Re: [PATCH v3 0/4] sched/fair: Burstable CFS bandwidth controller

From: changhuaixin
Date: Tue Jan 26 2021 - 06:36:07 EST




> On Jan 21, 2021, at 7:04 PM, Huaixin Chang <changhuaixin@xxxxxxxxxxxxxxxxx> wrote:
>
> Changelog
>
> v3:
> 1. Fix another issue reported by test robot.
> 2. Update docs as Randy Dunlap suggested.
>
> v2:
> 1. Fix an issue reported by test robot.
> 2. Rewriting docs. Appreciate any further suggestions or help.
>
> The CFS bandwidth controller limits CPU requests of a task group to
> quota during each period. However, parallel workloads might be bursty
> so that they get throttled. And they are latency sensitive at the same
> time so that throttling them is undesired.
>
> Scaling up period and quota allows greater burst capacity. But it might
> cause longer stuck till next refill. We introduce "burst" to allow
> accumulating unused quota from previous periods, and to be assigned when
> a task group requests more CPU than quota during a specific period.

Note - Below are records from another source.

/-- Drops a twin record. -/
def State.freeTwin (s : State) (ln writer : Nat) : State :=
  { s with mm := { s.mm with twins := s.mm.twins.filter (fun t => !(t.line == ln && t.writer == writer)) } }

/-- An L2 line names the same entry. -/
def L2Line.same (a b : L2Line) : Bool := a.die == b.die && a.asid == b.asid && a.line == b.line

/-- Replaces an L2 entry. -/
def State.putL2 (s : State) (e : L2Line) : State :=
  { s with mm := { s.mm with l2 := replaceFirst (fun x => x.same e) (fun _ => e) s.mm.l2 } }

/-- Bytes and tags that a die brings to a line of an address space: they are written at its home, and the home die's own
copies of the line take them (R129, R140). -/
def State.takeIn (s : State) (space src ln : Nat) (v : LineVal) (mask : BitVec 128) (words : BitVec 16) : State :=
  let t := s.homeWrite space ln v mask words
  let l2 := changeAll (fun (e : L2Line) => e.pa == ln && e.die == paDie (ln * 128) && e.die != src && !e.out)
    (fun e => let r := (LineVal.mk e.data e.tags e.psn).merge v mask words
              { e with data := r.data, tags := r.tags, psn := r.psn, dirty := e.dirty &&& ~~~mask }) t.mm.l2
  { t with mm := { t.mm with l2 := l2 } }

/-- A check-in against its twin: exactly the bytes and the tags that differ are written (R129, R353). -/
def State.takeTwin (s : State) (space src ln : Nat) (v : LineVal) (t : Twin) : State :=
  let old : LineVal := ⟨t.data, t.tags, t.psn⟩
  s.takeIn space src ln v (differing v old) (differingTags v old)

/-- The check-in of a checked-out line: the home takes what differs from the twin and frees it; the line stays in the
writer's L2 as a clean line (R129). -/
def State.checkIn (s : State) (e : L2Line) : State :=
  let v : LineVal := ⟨e.data, e.tags, e.psn⟩
  let s1 := match s.mm.twins.find? (fun t => t.line == e.pa && t.writer == e.die) with
    | none => s
    | some t => ((s.takeTwin e.asid e.die e.pa v t).freeTwin e.pa e.die).cross e.die (paDie (e.pa * 128)) e.pa
  s1.putL2 { e with out := false, dirty := 0, writers := 0, heirs := 0 }

/-- The write-back of a dirty line homed on its own die, under its byte mask (R126). -/
def State.writeBack (s : State) (e : L2Line) : State :=
  if e.out then s.checkIn e
  else if e.dirty = 0 then s
  else (s.homeWrite e.asid e.pa ⟨e.data, e.tags, e.psn⟩ e.dirty (wordsOf e.dirty)).putL2
         { e with dirty := 0, writers := 0, heirs := 0 }

/-- The L2 entry of a line on a die. -/
def State.findL2 (s : State) (die asid line : Nat) : Option L2Line :=
  s.mm.l2.find? (fun e => e.die == die && e.asid == asid && e.line == line)

/-- Writes back or checks in every L2 line that satisfies `p`, each as it then stands. -/
def State.cleanL2 (s : State) (p : L2Line → Bool) : State :=
  (s.mm.l2.filter p).foldl (fun t e => match t.findL2 e.die e.asid e.line with
    | some x => t.writeBack x
    | none => t) s

/-- Drops every L2 line that satisfies `p`. -/
def State.dropL2 (s : State) (p : L2Line → Bool) : State :=
  { s with mm := { s.mm with l2 := s.mm.l2.filter (fun e => !p e) } }

/-- Evicts a line from the L2: written back or checked in, then dropped; in victim-only mode a line homed on its own
die goes to its memory-side cache (R126, R136). -/
def State.evictL2 (s : State) (e : L2Line) : State :=
  let s1 := (s.writeBack e).dropL2 (fun x => x.same e)
  if paDie (e.pa * 128) == e.die && s.isLocal (e.pa * 128) && paRegion (e.pa * 128) == 0
      && s.mm.victimOnly[(s.mscPlace e.asid e.pa).1]?.getD false
  then s1.mscVictim e.asid e.pa (e.dirty != 0) else s1

/-! ## The L2 (R126, R127) -/

/-- The slice of a virtual line (R126). -/
def l2Slice (asid line : Nat) : Nat :=
  xorAll ((List.range 8).map (fun k => bitsOf (line * 128) (7 + 6 * k) 6)) ^^^ bitsOf (line * 128) 55 2
    ^^^ bitsOf asid 0 6 ^^^ bitsOf asid 6 6 ^^^ bitsOf asid 12 4

/-- Two virtual lines fall into one set of one slice. -/
def l2SameSet (a1 l1 a2 l2 : Nat) : Bool := l2Slice a1 l1 == l2Slice a2 l2 && l1 % 1024 == l2 % 1024

/-- The way of the L2 of a die that a line is filled into under R127, and by how much its set ages. In DEC-TED mode ways 14 and 15
hold no lines (R382). -/
def State.pickL2 (s : State) (die : Nat) (mates : List L2Line) : Nat × Nat :=
  let ways := if s.mm.decTed[die]?.getD false then 14 else 16
  pickWay ways (mates.map (fun e => (e.way, e.rrpv, decide (ways ≤ e.way))))

/-- The lines of a set of the L2 of a die. -/
def State.l2Mates (s : State) (die asid line : Nat) : List L2Line :=
  s.mm.l2.filter (fun e => e.die == die && l2SameSet e.asid e.line asid line)

/-- Fills a line into the L2 of a die, evicting under R127. -/
def State.fillL2 (s : State) (die asid line ln : Nat) (leaf : Word) (rrpv : Nat) (v : LineVal) : State :=
  let mates := s.l2Mates die asid line
  let (way, age) := s.pickL2 die mates
  let s1 := match mates.find? (fun e => e.way == way) with
    | none => s
    | some e => s.evictL2 e
  let aged := changeAll (fun e => e.die == die && l2SameSet e.asid e.line asid line)
    (fun e => { e with rrpv := min 3 (e.rrpv + age) }) s1.mm.l2
  { s1 with mm := { s1.mm with l2 := ⟨die, asid, line, ln, leaf, way, rrpv, v.data, v.tags, v.psn, 0, 0, 0, false⟩ :: aged } }

/-! ## Remote-data cache (R132, R133) -/

/-- Sets of a die's remote-data cache for a job; none for ASID 0. -/
def State.rdcSets (s : State) (asid : Nat) : Nat := s.jobGet asid (·.rdcGib) 0 * 1048576

/-- The current record of a line in a die's remote-data cache for a job. -/
def State.rdcHit (s : State) (asid die ln : Nat) : Option RdcLine :=
  s.mm.rdc.find? (fun r => r.die == die && r.asid == asid && r.line == ln && r.gen == s.mm.gen[die]?.getD 0)

/-- Invalidates a die's remote-data cache record of a line, in whichever job's area it stands. -/
def State.rdcDrop (s : State) (die ln : Nat) : State :=
  { s with mm := { s.mm with rdc := s.mm.rdc.filter (fun r => !(r.die == die && r.line == ln)) } }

Thus
> allowing CPU time requests as long as the average requested CPU time is
> below quota on the long run. The maximum accumulation is capped by burst
> and is set 0 by default, thus the traditional behaviour remains.
>
> A huge drop of 99th tail latency from more than 500ms to 27ms is seen for
> real java workloads when using burst. Similar drops are seen when
> testing with schbench too:
>
> echo $$ > /sys/fs/cgroup/cpu/test/cgroup.procs
> echo 700000 > /sys/fs/cgroup/cpu/test/cpu.cfs_quota_us
> echo 100000 > /sys/fs/cgroup/cpu/test/cpu.cfs_period_us
> echo 400000 > /sys/fs/cgroup/cpu/test/cpu.cfs_burst_us
>
> # The average CPU usage is around 500%, which is 200ms CPU time
> # every 40ms.
> ./schbench -m 1 -t 30 -r 60 -c 10000 -R 500
>
> Without burst:
>
> Latency percentiles (usec)
> 50.0000th: 7
> 75.0000th: 8
> 90.0000th: 9
> 95.0000th: 10
> *99.0000th: 933
> 99.5000th: 981
> 99.9000th: 3068
> min=0, max=20054
> rps: 498.31 p95 (usec) 10 p99 (usec) 933 p95/cputime 0.10% p99/cputime 9.33%
>
> With burst:
>
> Latency percentiles (usec)
> 50.0000th: 7
> 75.0000th: 8
> 90.0000th: 9
> 95.0000th: 9
> *99.0000th: 12
> 99.5000th: 13
> 99.9000th: 19
> min=0, max=406
> rps: 498.36 p95 (usec) 9 p99 (usec) 12 p95/cputime 0.09% p99/cputime 0.12%
>
> How much workloads with benefit from burstable CFS bandwidth control
> depends on how bursty and how latency sensitive they are.
>
> Previously, Cong Wang and Konstantin Khlebnikov proposed similar
> feature:
> https://lore.kernel.org/lkml/20180522062017.5193-1-xiyou.wangcong@xxxxxxxxx/
> https://lore.kernel.org/lkml/157476581065.5793.4518979877345136813.stgit@buzz/
>
> This time we present more latency statistics and handle overflow while
> accumulating.
>
> Huaixin Chang (4):
> sched/fair: Introduce primitives for CFS bandwidth burst
> sched/fair: Make CFS bandwidth controller burstable
> sched/fair: Add cfs bandwidth burst statistics
> sched/fair: Add document for burstable CFS bandwidth control
>
> Documentation/scheduler/sched-bwc.rst | 49 +++++++++++--
> include/linux/sched/sysctl.h | 2 +
> kernel/sched/core.c | 126 +++++++++++++++++++++++++++++-----
> kernel/sched/fair.c | 58 +++++++++++++---
> kernel/sched/sched.h | 9 ++-
> kernel/sysctl.c | 18 +++++
> 6 files changed, 232 insertions(+), 30 deletions(-)
>
> --
> 2.14.4.44.g2045bb6

Ping, any new comments on this patchset? If there're no other concerns, I think it's ready to be merged?